Bataille de la Pénissière
Cette nouvelle carte postale a, elle aussi, été éditée par F. Chapeau, photographe à Nantes vers 1920. Elle appartient à la même série que celle de Pont-Charron (épisodes des Guerres de Vendée) et porte le numéro 42. On peut y lire la légende suivante : « Combat de la Pénissière le 6 juin 1832 : Une cinquantaine de Vendéens, réfugiés au château de la Pénissière, à 7 ou 8 km de Clisson, résistèrent pendant plus de huit heures à une troupe dix fois plus nombreuse ; et malgré l’incendie qui faisait rage, purent presque tous s’échapper. »

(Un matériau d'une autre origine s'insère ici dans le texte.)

/-- End-of-count, once it is due and every write is performed. -/
def State.tryEoc (s : State) (i : Nat) : State :=
  let x := s.chan i
  if !x.eocDue ∨ s.fld .TK_CH_DONE_DONE i ≠ s.fld .TK_CH_TAIL_TAIL i then s
  else if !x.beats.isEmpty then s
  else if !x.flush.isEmpty then s.tkFlush i
  else if !x.flushing.isEmpty then s
  else (s.setChan i { x with eocDue := false }).signalEoc i

/-- A flush read ends; channels whose end-of-count waited for it go on (DEDUCED, log entry 43). -/
def State.flushEnd (s : State) (p tag : Nat) (ok : Bool) : State :=
  let s := s.flushDone p tag ok
  (s.channels.filter (fun e => e.2.eocDue)).foldl (fun s e => s.tryEoc e.1) s

def execFlushReadDone (p tag : Nat) (ok : Bool) (s : State) := commit s (fun s =>
  if (s.port p).tags.any (fun t => t.tag = tag && t.len = 0) then s.flushEnd p tag ok else s)

/-- A ring-level error halts the channel. -/
def State.haltCh (s : State) (i reason addr : Nat) : State :=
  let s := s.setChan i { s.chan i with cur := none, row := 0, off := 0, beats := [], bad := none, status := false, eocDue := false }
  let s := (s.leaveR i).setChState i stHalted |>.setFld .TK_CH_STATUS_HALT_REASON i reason |>.setFld .TK_CH_FAULT_ADDR i addr
  s.signalEoc i

/-! ### Tail (R506, R507) -/

/-- More descriptors than the ring holds. -/
def State.tailBeyond (s : State) (i tail : Nat) : Bool :=
  decide (2 ^ s.fld .TK_CH_RING_LOG2 i < (tail + 2 ^ 32 - s.fld .TK_CH_DONE_DONE i) % 2 ^ 32)

def execTailWrite (p ch tail : Nat) (s : State) := commit s (fun s => s.chScoped p ch (fun s =>
  if !s.flag .TK_CH_CTL_ENABLE ch ∨ s.chCoil ch = none then s.setFld .TK_CH_TAIL_STATUS ch 1
  else if s.flag .TK_CH_CTL_WATCH ch then s.setFld .TK_CH_TAIL_STATUS ch 3
  else if s.tailBeyond ch (tail % 2 ^ 32) then s.setFld .TK_CH_TAIL_STATUS ch 2
  else ((s.setFld .TK_CH_TAIL_TAIL ch tail).setFld .TK_CH_TAIL_STATUS ch 0).refreshCh ch))

/-- The tail word lies in COH Spool memory or in the ply's own scratch. -/
def State.watchable (s : State) (y wpa : Nat) (leaf : Option Leaf) : Bool :=
  leaf.any (fun l => l.region = .coh) && (match placeOf wpa with
    | .spool _ _ => true
    | .scratch z _ => z = y
    | _ => false) && s.module.railsOn

def execTailWordChange (ch : Nat) (s : State) := commit s (fun s =>
  match chPly ch, s.chCoil ch with
  | some y, some coil =>
    let st := s.chState ch
    if !s.flag .TK_CH_CTL_WATCH ch ∨ st = stDisabled ∨ st = stHalted ∨ st = stStopping then s
    else
      let a := s.fld .TK_CH_WATCH_ADDR ch * 8
      let r := s.xlatCh ch coil a .read
      match r.1 with
      | .mem w leaf =>
        if !r.2.watchable y w leaf then r.2.haltCh ch 3 a
        else match r.2.tkRead ch coil 0 w 8 leaf true false with
        | .done v poison s =>
          if poison then s.haltCh ch 3 a
          else if s.tailBeyond ch (v % 2 ^ 32) then s.haltCh ch 4 a
          else (s.setFld .TK_CH_TAIL_TAIL ch v).refreshCh ch
        | .wait s => s
        | .sent s => s
        | .fail _ _ s => s.haltCh ch 3 a
      | _ => r.2.haltCh ch 3 a
  | _, _ => s)

/-! ### Descriptors (R509 to R513) -/

def TackleDesc.op (d : TackleDesc) : Nat := bits d.ctl 1 0
def TackleDesc.srcSpace (d : TackleDesc) : Nat := bits d.ctl 3 2
def TackleDesc.dstSpace (d : TackleDesc) : Nat := bits d.ctl 5 4
def TackleDesc.srcWrap (d : TackleDesc) : Nat := bits d.ctl 11 6
def TackleDesc.dstWrap (d : TackleDesc) : Nat := bits d.ctl 17 12
def TackleDesc.barrier (d : TackleDesc) : Bool := bit d.ctl 18
def TackleDesc.hint (d : TackleDesc) : Bool := bit d.ctl 19

/-- The fields of the 512 bits of a descriptor. -/
def descOf (idx x : Nat) : TackleDesc :=
  let w := fun (i : Nat) => x >>> (64 * i) % 2 ^ 64
  { idx := idx, src := w 0, dst := w 1, length := w 2 % 2 ^ 32, rows := w 2 / 2 ^ 32, srcStride := w 3 % 2 ^ 32, dstStride := w 3 / 2 ^ 32, ctl := w 4 }

/-- A reserved WRAP of a side. -/
def wrapReserved (wrap space : Nat) : Bool :=
  (decide (1 ≤ wrap) && decide (wrap ≤ 5)) || decide (41 ≤ wrap) || (space = 1 && decide (21 < wrap)) || (space = 2 && decide (24 < wrap))

/-- The reason that a descriptor fails R513 with. -/
def TackleDesc.check (d : TackleDesc) (portEngine : Bool) : Option Nat :=
  if 2 ≤ d.op ∨ d.srcSpace = 3 ∨ d.dstSpace = 3 ∨ (d.op = 1 ∧ (d.srcSpace ≠ 0 ∨ d.srcWrap ≠ 0)) ∨ wrapReserved d.srcWrap d.srcSpace ∨
      wrapReserved d.dstWrap d.dstSpace ∨ (portEngine && d.hint) ∨ bits d.ctl 63 20 ≠ 0 then some 6
  else if (d.srcSpace = 1 ∧ (d.src % 8 ≠ 0 ∨ d.length % 8 ≠ 0 ∨ d.srcStride % 8 ≠ 0)) ∨
      (d.dstSpace = 1 ∧ (d.dst % 8 ≠ 0 ∨ d.length % 8 ≠ 0 ∨ d.dstStride % 8 ≠ 0)) then some 7
  else none

/-- R511. -/
def tkAddr (base wrap stride row x : Nat) : Nat :=
  let a := ((Int.ofNat (base + x) + Int.ofNat row * toSigned 32 stride) % (2 ^ 64 : Int)).toNat
  if wrap = 0 then a else base / 2 ^ wrap * 2 ^ wrap + a % 2 ^ wrap
def TackleDesc.srcAt (d : TackleDesc) (row x : Nat) : Nat := tkAddr d.src d.srcWrap d.srcStride row x
def TackleDesc.dstAt (d : TackleDesc) (row x : Nat) : Nat := tkAddr d.dst d.dstWrap d.dstStride row x

/-- Row `row` of a side has the address `a`. -/
def tkInRow (base wrap stride len row a : Nat) : Bool :=
  let m := if wrap = 0 then 64 else wrap
  (wrap = 0 || decide (a / 2 ^ wrap = base / 2 ^ wrap)) &&
    decide ((Int.ofNat a - (Int.ofNat base + Int.ofNat row * toSigned 32 stride)) % (2 ^ m : Int) < Int.ofNat len)

/-- A source byte of a COPY is one of its destination bytes too: what R511 then calls not defined is a free value. Rows without a wrap are compared as
wholes, others byte by byte (DEDUCED, log entry 29). -/
def TackleDesc.overlaps (d : TackleDesc) : Bool :=
  decide (d.op = 0) && decide (d.srcSpace = d.dstSpace) && (List.range d.rows).any (fun r => (List.range d.rows).any (fun q =>
    if d.srcWrap = 0 ∧ d.dstWrap = 0 then
      let far := (Int.ofNat (d.dstAt q 0) - Int.ofNat (d.srcAt r 0)) % (2 ^ 64 : Int)
      decide (far < Int.ofNat d.length) || decide (-far % (2 ^ 64 : Int) < Int.ofNat d.length)
    else (List.range d.length).any (fun x => tkInRow d.dst d.dstWrap d.dstStride d.length q (d.srcAt r x))))

/-- Slot address of a descriptor index. -/
def State.slotDva (s : State) (i idx : Nat) : Nat :=
  s.fld .TK_CH_RING_BASE i * 64 + 64 * (idx % 2 ^ s.fld .TK_CH_RING_LOG2 i)

/-- The read of the next descriptor returns; a ring slot in a host window read by a port Tackle returns the host's data. -/
def execDescriptorFetched (ch : Nat) (host : Option (List Byte)) (s : State) := commit s (fun s =>
  match s.chCoil ch with
  | none => s
  | some coil =>
    let x := s.chan ch
    if s.chState ch ≠ stActive ∨ x.cur.isSome then s
    else
      let idx := s.fld .TK_CH_DONE_DONE ch
      let a := s.slotDva ch idx
      let take := fun (s : State) (v : Nat) =>
        let d := descOf idx v
        s.setChan ch { s.chan ch with cur := some d, row := 0, off := 0, bad := (d.check (chPly ch).isNone).map (fun r => { reason := r, stop := true }) }
      let r := s.xlatCh ch coil a .read
      match r.1 with
      | .mem w leaf =>
        if !leaf.any (fun l => l.region = .coh) then r.2.haltCh ch 1 a
        else
          match placeOf w, chPly ch with
          | .host p _, none =>
            match (if r.2.hostUp p then host else none) with
            | some b => take r.2 (leNat (b.take 64))
            | none => r.2.haltCh ch 1 a
          | _, _ =>
            match r.2.tkRead ch coil 0 w 64 leaf true false with
            | .done v poison s => if poison then s.haltCh ch 1 a else take s v
            | .wait s => s
            | .sent s => s
            | .fail _ _ s => s.haltCh ch 1 a
      | _ => r.2.haltCh ch 1 a)

/-! ### Beats (R515, R520, R521, Table 15.7) -/

/-- The logical position of byte `off` of a row. -/
def TackleDesc.pos (d : TackleDesc) (row off : Nat) : Nat := row * d.length + off

/-- The error of the first failing byte is kept; `stop` once any error ends the beats. -/
def mergeBad (old : Option DescBad) (b : DescBad) : DescBad :=
  match old with
  | none => b
  | some o => if b.pos < o.pos then { b with stop := b.stop || o.stop } else { o with stop := b.stop || o.stop }

/-- An error of a beat: no further beat is issued, staged data is discarded, reads in flight land. -/
def State.beatError (s : State) (i : Nat) (b : DescBad) : State :=
  let x := s.chan i
  let bad := mergeBad x.bad b
  s.setChan i { x with bad := some bad, beats := if bad.stop then x.beats.filter (fun t => t.stage = .issued || (t.stage = .reading && t.sent)) else x.beats }

/-- A beat of the channel replaced. -/
def State.setBeat (s : State) (i : Nat) (b : Beat) : State :=
  s.setChan i { s.chan i with beats := (s.chan i).beats.map (fun t => if t.id = b.id then b else t) }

Nous avons déjà évoqué le combat au logis de la Pénissière en publiant une carte postale représentant l’édifice au chapitre IV, il ne nous semble donc pas utile d’y revenir maintenant. 

Les personnages :

Le vieux chouan
Cette dernière carte postale, portant le numéro 105, a été éditée en 1903 par Eugène Poupin de Mortagne-sur-Sèvre. Ce dernier affectionnait de photographier les artisans, les vieux métiers et les personnages célèbres ou pittoresques qui habitaient dans nos campagnes. Il nous présente ici un homme qualifié de vieux chouan en costume authentique de l’époque et habitant près de la commune de Châtillon-sur-Sèvre (redevenue depuis Mauléon). La légende inhabituellement longue est hélas plus condescendante que précise: « Le père Jean habite la commune de Moulins près Châtillon (Deux-Sèvres), dans une vieille masure au toit à moitié effondré. Il possède bien au moins trente pantalons, gilets, chapeaux et cravates ; le tout, jeté pêle-mêle dans un désordre extraordinaire, produit un effet indescriptible. Le père Jean est superstitieux ; il a un cauchemar continuel [ça revient la nuit chez lui] dit-il. Mais malgré ce fâcheux contretemps, il en prend son parti et vit en véritable philosophe, sans souci du lendemain. C’est un type unique qu’il faut voir. ». On aurait aimé avoir des précisions sur le costume que l’on distingue malheureusement assez mal ou sur le fusil. Il serait surtout intéressant de savoir ce que ces objets sont devenus depuis plus d’un siècle.